══ DATA FOR THIS TASK ══

-- ==== Sys2Proof/WellFormed.lean ====
section
/-! DEFINITION. Which commands are well formed: the units they name are positions of the part (R18, R25, R306, R311,
R330, R343), and the records they carry have the lengths the spec gives (R223, R248, R315, R320, R339). -/

namespace Sys2Proof

/-- Units named by a command. -/
structure Units where
  tiles : List Nat := []
  ports : List Nat := []
  iods : List Nat := []
  stackTab : List Nat := []
  links : List Nat := []
  deckles : List Nat := []
  ctxs : List Nat := []
  views : List Nat := []
deriving DecidableEq, Repr

/-- Every unit named is a position of the module: tiles below 12,288 (R18), ports below 26, I/O dies below 2 and
stacks below 12 (R25), host links below 4 (R306), deckles below 16 (R311), contexts below 1,024 (R330), views below
21 (R343). -/
def Units.ok (u : Units) : Bool :=
  u.tiles.all (decide <| · < 12288) && u.ports.all (decide <| · < 26) && u.iods.all (decide <| · < 2) &&
    u.stackTab.all (decide <| · < 12) && u.links.all (decide <| · < 4) && u.deckles.all (decide <| · < 16) &&
    u.ctxs.all (decide <| · < 1024) && u.views.all (decide <| · < 21)

/-- The units a command names. -/
def Instr.units : Instr → Units
  | .beatBoundary _ => {}
  | .placementFreeze _ => {}
  | .marker port _ _ _ => { ports := [port] }
  | .alignTimeout => {}
  | .markerTimeout => {}
  | .sheetProgramFetch tile => { tiles := [tile] }
  | .sheetStart tile => { tiles := [tile] }
  | .sheetComplete tile => { tiles := [tile] }
  | .sheetWaitTimeout ctx _ => { ctxs := [ctx] }
  | .tileFence tile _ => { tiles := [tile] }
  | .tileFenced tile => { tiles := [tile] }
  | .fenceDrainTimeout tile => { tiles := [tile] }
  | .tileDeadlock tile => { tiles := [tile] }
  | .seqAdd tile => { tiles := [tile] }
  | .seqSub tile => { tiles := [tile] }
  | .seqMul tile => { tiles := [tile] }
  | .and_ tile => { tiles := [tile] }
  | .or_ tile => { tiles := [tile] }
  | .xor_ tile => { tiles := [tile] }
  | .shl tile => { tiles := [tile] }
  | .shr tile => { tiles := [tile] }
  | .sra tile => { tiles := [tile] }
  | .min_ tile => { tiles := [tile] }
  | .max_ tile => { tiles := [tile] }
  | .slt tile => { tiles := [tile] }
  | .sltu tile => { tiles := [tile] }
  | .seq tile => { tiles := [tile] }
  | .addi tile => { tiles := [tile] }
  | .andi tile => { tiles := [tile] }
  | .ori tile => { tiles := [tile] }
  | .xori tile => { tiles := [tile] }
  | .shli tile => { tiles := [tile] }
  | .shri tile => { tiles := [tile] }
  | .srai tile => { tiles := [tile] }
  | .slti tile => { tiles := [tile] }
  | .lil tile => { tiles := [tile] }
  | .lih tile => { tiles := [tile] }
  | .lds tile _ => { tiles := [tile] }
  | .sts tile _ => { tiles := [tile] }
  | .ldg tile _ => { tiles := [tile] }
  | .stg tile _ => { tiles := [tile] }
  | .l1FillDone tile _ => { tiles := [tile] }
  | .beq tile => { tiles := [tile] }
  | .bne tile => { tiles := [tile] }
  | .blt tile => { tiles := [tile] }
  | .bge tile => { tiles := [tile] }
  | .bltu tile => { tiles := [tile] }
  | .bgeu tile => { tiles := [tile] }
  | .jmp tile => { tiles := [tile] }
  | .call_ tile => { tiles := [tile] }
  | .ret_ tile => { tiles := [tile] }
  | .issue tile _ => { tiles := [tile] }
  | .sig tile => { tiles := [tile] }
  | .wait tile => { tiles := [tile] }
  | .fence tile _ => { tiles := [tile] }
  | .cinv tile => { tiles := [tile] }
  | .cwb tile => { tiles := [tile] }
  | .cwbi tile => { tiles := [tile] }
  | .movs tile => { tiles := [tile] }
  | .end_ tile => { tiles := [tile] }
  | .descriptorStart tile _ => { tiles := [tile] }
  | .descriptorComplete tile _ => { tiles := [tile] }
  | .matrixMultiply tile _ => { tiles := [tile] }
  | .vecAdd tile _ => { tiles := [tile] }
  | .vecSub tile _ => { tiles := [tile] }
  | .vecMul tile _ => { tiles := [tile] }
  | .vecFma tile _ => { tiles := [tile] }
  | .vecMax tile _ => { tiles := [tile] }
  | .vecMin tile _ => { tiles := [tile] }
  | .abs_ tile _ => { tiles := [tile] }
  | .neg_ tile _ => { tiles := [tile] }
  | .scale tile _ => { tiles := [tile] }
  | .exp2 tile _ => { tiles := [tile] }
  | .log2 tile _ => { tiles := [tile] }
  | .recip tile _ => { tiles := [tile] }
  | .rsqrt tile _ => { tiles := [tile] }
  | .vecSqrt tile _ => { tiles := [tile] }
  | .cvt tile _ => { tiles := [tile] }
  | .qmx tile _ => { tiles := [tile] }
  | .dqmx tile _ => { tiles := [tile] }
  | .rsum tile _ => { tiles := [tile] }
  | .rmax tile _ => { tiles := [tile] }
  | .rmin tile _ => { tiles := [tile] }
  | .dmaTransfer tile _ => { tiles := [tile] }
  | .dmaBurstIssue tile _ => { tiles := [tile] }
  | .dmaBurstDone tile _ _ _ => { tiles := [tile] }
  | .chestTransfer tile _ _ _ => { tiles := [tile] }
  | .chestWritePlaced tile _ => { tiles := [tile] }
  | .chestSpaceTimeout tile _ => { tiles := [tile] }
  | .screenQuery tile _ => { tiles := [tile] }
  | .screenQueryDone tile _ _ => { tiles := [tile] }
  | .blockMoveDone ctx _ _ => { ctxs := [ctx] }
  | .hostMemRead deckle _ _ _ => { deckles := [deckle] }
  | .hostMemWrite deckle _ _ => { deckles := [deckle] }
  | .scrub stack _ _ => { stackTab := [stack] }
  | .rowRepair stack _ => { stackTab := [stack] }
  | .rowRepairDone stack _ => { stackTab := [stack] }
  | .refreshRateChange stack _ => { stackTab := [stack] }
  | .memoryTrainingStart => {}
  | .memoryTrainingDone _ _ _ => {}
  | .halfStackFail stack _ => { stackTab := [stack] }
  | .signalDetect port _ => { ports := [port] }
  | .signalLoss port => { ports := [port] }
  | .detectTimeout port => { ports := [port] }
  | .lanesLocked port _ _ _ => { ports := [port] }
  | .phyTrainTimeout port => { ports := [port] }
  | .identifyTimeout port => { ports := [port] }
  | .sealTimeout port => { ports := [port] }
  | .retrainTimeout port => { ports := [port] }
  | .absentRetry port => { ports := [port] }
  | .identitySetSign => {}
  | .flitReceive port _ _ _ => { ports := [port] }
  | .replayTimeout port => { ports := [port] }
  | .idSeg port sender _ _ => { ports := [port, sender] }
  | .echo port _ _ _ _ => { ports := [port] }
  | .width port _ _ _ => { ports := [port] }
  | .sealKey port _ _ => { ports := [port] }
  | .hold_ port _ _ => { ports := [port] }
  | .sealTag port _ _ => { ports := [port] }
  | .sealRekey port => { ports := [port] }
  | .laneLockLoss port _ => { ports := [port] }
  | .laneRelockTimeout port _ => { ports := [port] }
  | .laneCsrLimit port _ => { ports := [port] }
  | .ethLinkUp port => { ports := [port] }
  | .ethLinkTimeout port => { ports := [port] }
  | .ethFrame port _ => { ports := [port] }
  | .s7Hello port _ _ => { ports := [port] }
  | .s7HelloTimeout port => { ports := [port] }
  | .packetRoute iod _ _ _ => { iods := [iod] }
  | .escapeDivert iod _ => { iods := [iod] }
  | .packetInject iod => { iods := [iod] }
  | .pktWrite iod _ => { iods := [iod] }
  | .readReq iod _ => { iods := [iod] }
  | .readRsp iod _ => { iods := [iod] }
  | .notice iod _ => { iods := [iod] }
  | .stampNoticeSend ctx _ => { ctxs := [ctx] }
  | .ack iod _ => { iods := [iod] }
  | .ackSend iod _ _ => { iods := [iod] }
  | .chestWr iod _ => { iods := [iod] }
  | .chestRd iod _ => { iods := [iod] }
  | .cmap iod _ => { iods := [iod] }
  | .cmapClose iod => { iods := [iod] }
  | .pairUnreachable iod _ => { iods := [iod] }
  | .collHash iod _ => { iods := [iod] }
  | .collGo iod _ => { iods := [iod] }
  | .collData iod _ => { iods := [iod] }
  | .collResult iod _ => { iods := [iod] }
  | .resend iod _ => { iods := [iod] }
  | .pull iod _ => { iods := [iod] }
  | .done_ iod _ => { iods := [iod] }
  | .finish iod _ => { iods := [iod] }
  | .collAbort iod _ => { iods := [iod] }
  | .chunkComplete ctx _ _ _ _ => { ctxs := [ctx] }
  | .collStepTimeout ctx _ => { ctxs := [ctx] }
  | .hostLinkUp link _ _ _ => { links := [link] }
  | .hostLinkDown link => { links := [link] }
  | .perst link => { links := [link] }
  | .configRequest link _ _ => { links := [link] }
  | .sqTailDoorbell _ _ _ => {}
  | .cqHeadDoorbell _ _ _ => {}
  | .commandFetch _ _ _ => {}
  | .commandTimeout _ => {}
  | .replayWindowEnd => {}
  | .sessionNonce _ _ => {}
  | .sessionOpen _ => {}
  | .sessionClose _ => {}
  | .queueCreate _ => {}
  | .queueDelete _ => {}
  | .bufRegister _ => {}
  | .bufUnregister _ => {}
  | .abortCmd _ => {}
  | .ctxCreate _ => {}
  | .reamLoad _ => {}
  | .ctxStart _ => {}
  | .ctxStop _ => {}
  | .ctxStatus _ => {}
  | .ctxWait _ => {}
  | .ctxTeardown _ => {}
  | .teardownDrainLimit ctx => { ctxs := [ctx] }
  | .teardownComplete ctx => { ctxs := [ctx] }
  | .teardownEscalate ctx => { ctxs := [ctx] }
  | .collGroup _ => {}
  | .chestCreate _ => {}
  | .chestFree _ => {}
  | .chestReencode _ => {}
  | .chestReadDesc _ => {}
  | .chestExport _ => {}
  | .chestImport _ _ _ => {}
  | .chestAdopt _ => {}
  | .headboxPin _ => {}
  | .headboxUnpin _ => {}
  | .headboxMove _ => {}
  | .headboxTier _ => {}
  | .headboxLend _ => {}
  | .headboxReplay _ => {}
  | .storQpCreate _ => {}
  | .storQpModify _ => {}
  | .storQpDestroy _ => {}
  | .storPost _ _ => {}
  | .deckleCreate _ => {}
  | .deckleDestroy _ => {}
  | .profileSelect _ => {}
  | .registerWrite view _ _ _ => { views := [view] }
  | .splitLowRead view _ _ => { views := [view] }
  | .splitHighRead view _ _ => { views := [view] }
  | .splitLowWrite view _ _ => { views := [view] }
  | .splitHighWrite view _ _ => { views := [view] }
  | .ctrlWrite view _ _ _ => { views := [view] }
  | .flogIdxWrite view _ _ _ => { views := [view] }
  | .brokeIdxWrite view _ _ _ => { views := [view] }
  | .dumpDataRead view _ _ => { views := [view] }
  | .dumpValidClear view _ _ _ => { views := [view] }
  | .rptDataRead view _ _ => { views := [view] }
  | .measIdxWrite view _ _ _ => { views := [view] }
  | .calenderPeakRead view _ _ _ => { views := [view] }
  | .cxlpAqWrite view _ _ _ => { views := [view] }
  | .deckleAqWrite view _ _ _ => { views := [view] }
  | .deckleAqReset view _ _ _ => { views := [view] }
  | .headboxJrnlBaseWrite view _ _ _ => { views := [view] }
  | .headboxJrnlCfgWrite view _ _ _ => { views := [view] }
  | .portRetrain view _ _ _ => { views := [view] }
  | .portEnableWrite view _ _ _ => { views := [view] }
  | .mdioRead view _ _ _ => { views := [view] }
  | .mdioWrite view _ _ _ => { views := [view] }
  | .mdioAddress view _ _ _ => { views := [view] }
  | .clkctlSrcWrite view _ _ _ => { views := [view] }
  | .clkctlEnWrite view _ _ _ => { views := [view] }
  | .calenderDlimWrite view _ _ _ => { views := [view] }
  | .tileFenceRequest view _ _ _ => { views := [view] }
  | .tileReturn view _ _ _ => { views := [view] }
  | .tileSelfTestDone tile _ => { tiles := [tile] }
  | .cdReset view _ _ _ => { views := [view] }
  | .pkgRecovery view _ _ _ => { views := [view] }
  | .dumpRequest view _ _ _ => { views := [view] }
  | .computeDomainReset _ _ => {}
  | .packageRecovery _ _ => {}
  | .drainLimit _ => {}
  | .dumpDone _ => {}
  | .cdResetReady _ => {}
  | .pkgRecoveryReady _ => {}
  | .cdResetEscalate => {}
  | .pkgRecoveryTimeout => {}
  | .brokeMapPersist => {}
  | .refclkLoss => {}
  | .refclkReturn => {}
  | .rootLock _ => {}
  | .rootReady _ => {}
  | .rootLockLoss _ => {}
  | .droopTrigger _ _ => {}
  | .droopEnd _ => {}
  | .energyBucketClose _ => {}
  | .calenderDecision _ _ _ _ _ => {}
  | .tempSample _ _ => {}
  | .thermtripRelease => {}
  | .leakSample _ => {}
  | .slackReport => {}
  | .stateCopy _ _ => {}
  | .copyFailure => {}
  | .syncComplete => {}
  | .pinPathSilent _ => {}
  | .islandReset _ => {}
  | .unitBootDone _ _ => {}
  | .bootTimeout _ => {}
  | .mgtSessionNonce _ _ => {}
  | .mgtSessionOpen _ _ => {}
  | .mgtSessionClose _ => {}
  | .statusGet _ => {}
  | .liveness _ _ _ => {}
  | .regRead _ _ _ => {}
  | .regWrite _ _ _ _ => {}
  | .capSet _ _ _ => {}
  | .powerReportGet _ => {}
  | .poweroffNotice _ => {}
  | .poweroffGraceEnd => {}
  | .planDeliver _ _ _ _ _ _ => {}
  | .planWithdraw _ _ => {}
  | .resetReq _ _ => {}
  | .dumpReq _ => {}
  | .dumpRead _ _ _ => {}
  | .setEndpointId _ _ => {}
  | .getEndpointId => {}
  | .getMctpVersionSupport => {}
  | .getMessageTypeSupport => {}
  | .getVendorMessageSupport => {}
  | .enec _ => {}
  | .disec _ => {}
  | .rstdaa => {}
  | .entdaa _ => {}
  | .setmwl _ => {}
  | .setmrl _ => {}
  | .getpid => {}
  | .getbcr => {}
  | .getdcr => {}
  | .getstatus => {}
  | .getmwl => {}
  | .getmrl => {}
  | .powerOn _ _ => {}
  | .railAssert _ => {}
  | .railReqRetry => {}
  | .railLoss _ => {}
  | .prsntRemoval => {}
  | .inputFault => {}
  | .overcurrent => {}
  | .computeDieTestDone _ _ _ => {}
  | .bringupReady _ => {}
  | .hostLinkWindowEnd link => { links := [link] }
  | .bringupWatchdog => {}
  | .nvmErase view _ _ _ => { views := [view] }
  | .nvmProgram view _ _ _ => { views := [view] }
  | .nvmRead view _ _ _ => { views := [view] }
  | .nvmBegin view _ _ _ => { views := [view] }
  | .nvmVerify view _ _ _ => { views := [view] }
  | .nvmSwitch view _ _ _ => { views := [view] }
  | .nextBoot view _ _ _ => { views := [view] }
  | .nvmEnd view _ _ _ => { views := [view] }
  | .cfgCommit view _ _ _ => { views := [view] }
  | .keyLoad view _ _ _ => { views := [view] }
  | .enrol view _ _ _ => { views := [view] }
  | .nvmRelease view _ _ _ => { views := [view] }
  | .attest view _ _ _ => { views := [view] }
  | .nvmOpDone _ => {}
  | .updateSecondUnit => {}
  | .updateAbandon => {}
  | .nvmProfileSelWrite view _ _ _ => { views := [view] }
  | .reservedOpcode tile => { tiles := [tile] }
  | .laneRelock port _ => { ports := [port] }
  | .summaryRebuildDone ctx _ => { ctxs := [ctx] }
  | .clockEnableDone _ => {}
  | .deckleZeroingDone deckle => { deckles := [deckle] }
  | .railRemoval _ => {}
  | .perstRelease link => { links := [link] }
  | .malformedDuntusMessage _ _ => {}
  | .s7Frame port _ _ => { ports := [port] }
  | .registerReadRefused view _ _ => { views := [view] }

═══

REQUIRED WORK.
Search the entries for "links" and copy each matching line.

EXERCISE RESULT.
  links : List Nat := []
stacks below 12 (R25), host links below 4 (R306), deckles below 16 (R311), contexts below 1,024 (R330), views below
    u.stackTab.all (decide <| · < 12) && u.links.all (decide <| · < 4) && u.deckles.all (decide <| · < 16) &&
  | .hostLinkUp link _ _ _ => { links := [link] }
  | .hostLinkDown link => { links := [link] }
  | .perst link => { links := [link] }
  | .configRequest link _ _ => { links := [link] }
  | .hostLinkWindowEnd link => { links := [link] }
  | .perstRelease link => { links := [link] }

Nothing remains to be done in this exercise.